**Task description**
Only lines with the string "adds" matter here; gather them from the material below.

**Data extract**
- - -

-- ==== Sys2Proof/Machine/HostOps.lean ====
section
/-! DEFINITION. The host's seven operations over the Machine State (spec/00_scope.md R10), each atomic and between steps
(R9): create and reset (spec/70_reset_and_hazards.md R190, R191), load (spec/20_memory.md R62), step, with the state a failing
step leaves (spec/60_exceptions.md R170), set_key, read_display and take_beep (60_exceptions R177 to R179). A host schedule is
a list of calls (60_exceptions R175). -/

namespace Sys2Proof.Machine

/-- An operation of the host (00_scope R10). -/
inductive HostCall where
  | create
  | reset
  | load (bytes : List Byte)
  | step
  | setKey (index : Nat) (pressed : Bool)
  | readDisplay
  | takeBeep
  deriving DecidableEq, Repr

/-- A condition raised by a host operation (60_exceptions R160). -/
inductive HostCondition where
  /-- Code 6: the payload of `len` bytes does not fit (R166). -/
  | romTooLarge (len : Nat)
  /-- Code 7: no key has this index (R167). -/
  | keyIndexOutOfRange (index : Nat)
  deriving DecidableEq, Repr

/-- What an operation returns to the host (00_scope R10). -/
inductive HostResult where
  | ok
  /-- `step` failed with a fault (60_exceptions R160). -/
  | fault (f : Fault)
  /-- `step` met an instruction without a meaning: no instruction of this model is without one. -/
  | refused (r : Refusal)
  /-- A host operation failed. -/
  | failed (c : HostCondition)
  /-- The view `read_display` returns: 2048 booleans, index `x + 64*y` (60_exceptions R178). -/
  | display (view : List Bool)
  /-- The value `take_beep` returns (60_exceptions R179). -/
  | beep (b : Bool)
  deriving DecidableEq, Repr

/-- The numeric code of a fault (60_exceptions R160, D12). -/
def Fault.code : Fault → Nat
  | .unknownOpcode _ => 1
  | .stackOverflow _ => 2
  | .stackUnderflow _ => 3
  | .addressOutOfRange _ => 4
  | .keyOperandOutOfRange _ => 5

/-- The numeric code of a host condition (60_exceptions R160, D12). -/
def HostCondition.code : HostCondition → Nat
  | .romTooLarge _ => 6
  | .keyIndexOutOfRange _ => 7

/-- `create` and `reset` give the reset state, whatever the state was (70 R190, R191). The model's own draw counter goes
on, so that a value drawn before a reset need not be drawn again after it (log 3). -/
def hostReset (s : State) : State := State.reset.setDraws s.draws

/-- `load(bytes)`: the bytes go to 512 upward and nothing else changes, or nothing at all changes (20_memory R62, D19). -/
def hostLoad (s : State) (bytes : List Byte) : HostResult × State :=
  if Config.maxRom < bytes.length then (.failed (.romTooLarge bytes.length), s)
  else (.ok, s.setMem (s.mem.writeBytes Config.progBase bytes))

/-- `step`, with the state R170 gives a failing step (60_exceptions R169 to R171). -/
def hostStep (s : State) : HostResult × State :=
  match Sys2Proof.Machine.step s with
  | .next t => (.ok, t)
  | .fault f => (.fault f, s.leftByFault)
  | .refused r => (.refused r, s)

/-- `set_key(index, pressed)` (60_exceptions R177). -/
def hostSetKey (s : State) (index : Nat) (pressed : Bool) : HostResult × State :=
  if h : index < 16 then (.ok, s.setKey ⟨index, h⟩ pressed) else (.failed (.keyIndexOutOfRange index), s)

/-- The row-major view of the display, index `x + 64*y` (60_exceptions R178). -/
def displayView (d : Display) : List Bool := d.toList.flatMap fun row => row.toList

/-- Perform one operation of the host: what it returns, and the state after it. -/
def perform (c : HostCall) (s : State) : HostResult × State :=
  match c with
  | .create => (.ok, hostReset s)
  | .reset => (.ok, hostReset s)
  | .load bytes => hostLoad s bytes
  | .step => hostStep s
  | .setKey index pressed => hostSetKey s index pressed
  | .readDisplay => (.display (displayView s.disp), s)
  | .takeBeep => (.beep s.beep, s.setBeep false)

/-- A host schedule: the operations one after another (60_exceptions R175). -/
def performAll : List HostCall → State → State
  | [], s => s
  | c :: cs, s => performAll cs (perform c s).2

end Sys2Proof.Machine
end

- - -

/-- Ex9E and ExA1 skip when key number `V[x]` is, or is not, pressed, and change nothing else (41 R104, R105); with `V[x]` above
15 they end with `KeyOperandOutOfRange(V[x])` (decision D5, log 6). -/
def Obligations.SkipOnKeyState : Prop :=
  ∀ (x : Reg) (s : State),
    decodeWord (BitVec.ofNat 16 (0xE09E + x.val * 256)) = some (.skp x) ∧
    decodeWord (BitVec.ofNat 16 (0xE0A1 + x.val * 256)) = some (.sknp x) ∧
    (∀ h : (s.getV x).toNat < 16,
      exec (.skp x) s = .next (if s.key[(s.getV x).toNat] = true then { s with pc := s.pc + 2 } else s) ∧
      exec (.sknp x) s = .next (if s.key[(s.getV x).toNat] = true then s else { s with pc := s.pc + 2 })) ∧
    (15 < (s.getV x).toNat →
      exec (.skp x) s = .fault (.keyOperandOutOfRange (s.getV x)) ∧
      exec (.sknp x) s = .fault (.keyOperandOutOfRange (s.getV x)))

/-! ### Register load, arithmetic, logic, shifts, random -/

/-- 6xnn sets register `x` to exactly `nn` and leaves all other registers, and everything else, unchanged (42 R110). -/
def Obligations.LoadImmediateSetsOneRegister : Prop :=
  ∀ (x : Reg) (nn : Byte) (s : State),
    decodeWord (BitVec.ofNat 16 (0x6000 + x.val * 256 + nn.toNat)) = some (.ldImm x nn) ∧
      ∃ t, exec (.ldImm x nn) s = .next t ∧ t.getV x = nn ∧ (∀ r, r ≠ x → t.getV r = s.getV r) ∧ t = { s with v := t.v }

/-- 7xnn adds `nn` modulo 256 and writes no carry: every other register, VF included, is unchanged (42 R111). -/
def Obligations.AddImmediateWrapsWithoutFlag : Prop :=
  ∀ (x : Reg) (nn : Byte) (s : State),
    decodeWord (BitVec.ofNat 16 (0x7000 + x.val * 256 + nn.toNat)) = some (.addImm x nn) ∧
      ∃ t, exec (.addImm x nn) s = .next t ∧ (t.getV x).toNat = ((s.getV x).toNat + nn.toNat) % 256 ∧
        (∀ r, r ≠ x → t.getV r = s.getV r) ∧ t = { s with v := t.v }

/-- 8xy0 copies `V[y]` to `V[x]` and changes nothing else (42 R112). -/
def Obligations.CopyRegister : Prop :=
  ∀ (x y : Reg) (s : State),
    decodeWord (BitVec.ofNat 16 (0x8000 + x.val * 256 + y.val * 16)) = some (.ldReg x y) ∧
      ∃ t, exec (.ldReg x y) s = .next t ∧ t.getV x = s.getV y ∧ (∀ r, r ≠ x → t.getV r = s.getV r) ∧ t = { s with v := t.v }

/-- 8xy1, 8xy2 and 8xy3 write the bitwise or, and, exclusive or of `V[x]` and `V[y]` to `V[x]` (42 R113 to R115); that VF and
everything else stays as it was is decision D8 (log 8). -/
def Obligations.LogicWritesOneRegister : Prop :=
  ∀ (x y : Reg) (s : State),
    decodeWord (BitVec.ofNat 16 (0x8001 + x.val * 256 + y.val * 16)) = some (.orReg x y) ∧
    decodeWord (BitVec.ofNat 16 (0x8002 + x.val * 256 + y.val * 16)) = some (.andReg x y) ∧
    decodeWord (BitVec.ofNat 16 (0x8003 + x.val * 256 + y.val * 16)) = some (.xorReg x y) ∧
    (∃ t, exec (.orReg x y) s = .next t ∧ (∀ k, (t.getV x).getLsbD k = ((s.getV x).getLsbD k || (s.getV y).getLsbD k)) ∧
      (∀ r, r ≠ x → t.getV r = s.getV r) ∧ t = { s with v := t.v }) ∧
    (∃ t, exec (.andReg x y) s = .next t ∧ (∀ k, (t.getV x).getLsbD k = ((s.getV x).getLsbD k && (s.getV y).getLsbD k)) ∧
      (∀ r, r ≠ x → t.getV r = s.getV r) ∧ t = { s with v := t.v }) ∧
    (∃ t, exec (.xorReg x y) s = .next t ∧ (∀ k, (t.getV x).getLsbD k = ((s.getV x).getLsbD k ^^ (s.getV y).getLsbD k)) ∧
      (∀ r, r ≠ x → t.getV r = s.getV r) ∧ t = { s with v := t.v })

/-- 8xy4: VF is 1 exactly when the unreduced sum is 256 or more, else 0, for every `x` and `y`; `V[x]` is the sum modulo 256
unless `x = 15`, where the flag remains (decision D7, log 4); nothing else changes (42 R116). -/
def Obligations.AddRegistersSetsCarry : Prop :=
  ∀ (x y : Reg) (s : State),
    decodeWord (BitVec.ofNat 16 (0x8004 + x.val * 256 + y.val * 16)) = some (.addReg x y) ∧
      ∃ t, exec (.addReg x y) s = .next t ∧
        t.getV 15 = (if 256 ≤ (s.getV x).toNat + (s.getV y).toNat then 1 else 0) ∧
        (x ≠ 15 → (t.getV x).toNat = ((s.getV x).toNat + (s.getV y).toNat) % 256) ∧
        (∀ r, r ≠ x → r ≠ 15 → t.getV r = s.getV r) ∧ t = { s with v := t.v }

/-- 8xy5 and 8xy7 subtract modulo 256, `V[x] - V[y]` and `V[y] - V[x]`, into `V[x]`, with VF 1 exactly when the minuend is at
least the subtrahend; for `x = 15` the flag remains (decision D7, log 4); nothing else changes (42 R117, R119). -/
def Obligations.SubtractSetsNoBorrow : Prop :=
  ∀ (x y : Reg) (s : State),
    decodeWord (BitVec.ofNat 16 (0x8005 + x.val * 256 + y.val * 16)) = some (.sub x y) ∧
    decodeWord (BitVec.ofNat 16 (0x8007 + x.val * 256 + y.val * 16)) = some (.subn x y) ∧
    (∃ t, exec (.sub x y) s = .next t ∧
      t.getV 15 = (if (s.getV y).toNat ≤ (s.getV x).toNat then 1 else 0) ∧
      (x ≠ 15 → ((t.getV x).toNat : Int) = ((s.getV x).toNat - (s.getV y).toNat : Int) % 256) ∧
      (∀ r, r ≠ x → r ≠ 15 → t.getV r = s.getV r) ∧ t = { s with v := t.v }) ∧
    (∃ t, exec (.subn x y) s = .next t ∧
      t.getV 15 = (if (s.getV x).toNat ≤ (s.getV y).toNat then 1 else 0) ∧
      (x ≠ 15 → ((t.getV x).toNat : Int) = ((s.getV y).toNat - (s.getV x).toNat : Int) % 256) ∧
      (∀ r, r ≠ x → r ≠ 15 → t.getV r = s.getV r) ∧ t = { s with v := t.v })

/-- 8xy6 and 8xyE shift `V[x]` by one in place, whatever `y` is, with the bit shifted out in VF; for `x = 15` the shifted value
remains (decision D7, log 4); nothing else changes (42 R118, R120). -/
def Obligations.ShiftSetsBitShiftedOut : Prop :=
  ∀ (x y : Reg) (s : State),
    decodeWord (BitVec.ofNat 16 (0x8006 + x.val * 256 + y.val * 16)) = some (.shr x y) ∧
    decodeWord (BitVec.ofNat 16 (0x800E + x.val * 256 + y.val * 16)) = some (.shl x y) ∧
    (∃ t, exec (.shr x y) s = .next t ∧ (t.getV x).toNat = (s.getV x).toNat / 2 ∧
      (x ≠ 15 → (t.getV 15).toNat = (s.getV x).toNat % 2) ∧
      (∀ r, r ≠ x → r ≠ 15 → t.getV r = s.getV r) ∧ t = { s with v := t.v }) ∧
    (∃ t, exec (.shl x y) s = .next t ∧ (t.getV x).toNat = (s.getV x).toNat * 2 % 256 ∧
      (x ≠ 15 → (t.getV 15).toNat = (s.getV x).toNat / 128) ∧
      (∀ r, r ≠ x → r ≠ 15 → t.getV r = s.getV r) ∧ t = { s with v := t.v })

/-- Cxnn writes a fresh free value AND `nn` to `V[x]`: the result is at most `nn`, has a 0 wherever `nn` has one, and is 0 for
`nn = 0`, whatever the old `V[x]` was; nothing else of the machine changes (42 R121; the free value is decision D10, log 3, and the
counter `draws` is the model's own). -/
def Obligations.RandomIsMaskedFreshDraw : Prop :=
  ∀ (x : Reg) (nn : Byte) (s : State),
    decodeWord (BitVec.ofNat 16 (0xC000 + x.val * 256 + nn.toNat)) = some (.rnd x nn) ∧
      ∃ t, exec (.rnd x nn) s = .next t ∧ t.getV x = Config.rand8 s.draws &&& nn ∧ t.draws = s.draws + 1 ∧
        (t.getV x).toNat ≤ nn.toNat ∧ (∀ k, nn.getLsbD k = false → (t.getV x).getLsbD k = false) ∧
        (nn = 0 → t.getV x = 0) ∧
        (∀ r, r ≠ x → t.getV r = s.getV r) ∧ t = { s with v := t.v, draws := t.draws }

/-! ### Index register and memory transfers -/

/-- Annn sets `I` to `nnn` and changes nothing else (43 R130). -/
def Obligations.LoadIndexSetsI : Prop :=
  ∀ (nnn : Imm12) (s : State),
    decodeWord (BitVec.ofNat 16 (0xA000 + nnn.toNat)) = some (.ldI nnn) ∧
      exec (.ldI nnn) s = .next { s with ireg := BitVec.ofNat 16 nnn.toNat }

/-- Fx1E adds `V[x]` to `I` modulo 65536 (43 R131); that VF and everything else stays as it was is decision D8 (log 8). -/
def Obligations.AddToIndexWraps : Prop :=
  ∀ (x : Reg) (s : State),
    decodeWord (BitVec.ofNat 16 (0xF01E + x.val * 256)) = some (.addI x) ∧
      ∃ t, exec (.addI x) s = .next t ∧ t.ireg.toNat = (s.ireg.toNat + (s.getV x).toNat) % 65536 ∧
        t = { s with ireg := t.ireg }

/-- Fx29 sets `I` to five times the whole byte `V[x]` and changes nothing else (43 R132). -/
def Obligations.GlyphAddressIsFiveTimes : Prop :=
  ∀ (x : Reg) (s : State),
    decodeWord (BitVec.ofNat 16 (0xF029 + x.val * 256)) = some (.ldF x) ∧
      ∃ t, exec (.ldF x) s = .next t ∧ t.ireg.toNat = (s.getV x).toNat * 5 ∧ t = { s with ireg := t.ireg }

- - -

**Exercise solution**
/-- 7xnn adds `nn` modulo 256 and writes no carry: every other register, VF included, is unchanged (42 R111). -/
/-- Fx1E adds `V[x]` to `I` modulo 65536 (43 R131); that VF and everything else stays as it was is decision D8 (log 8). -/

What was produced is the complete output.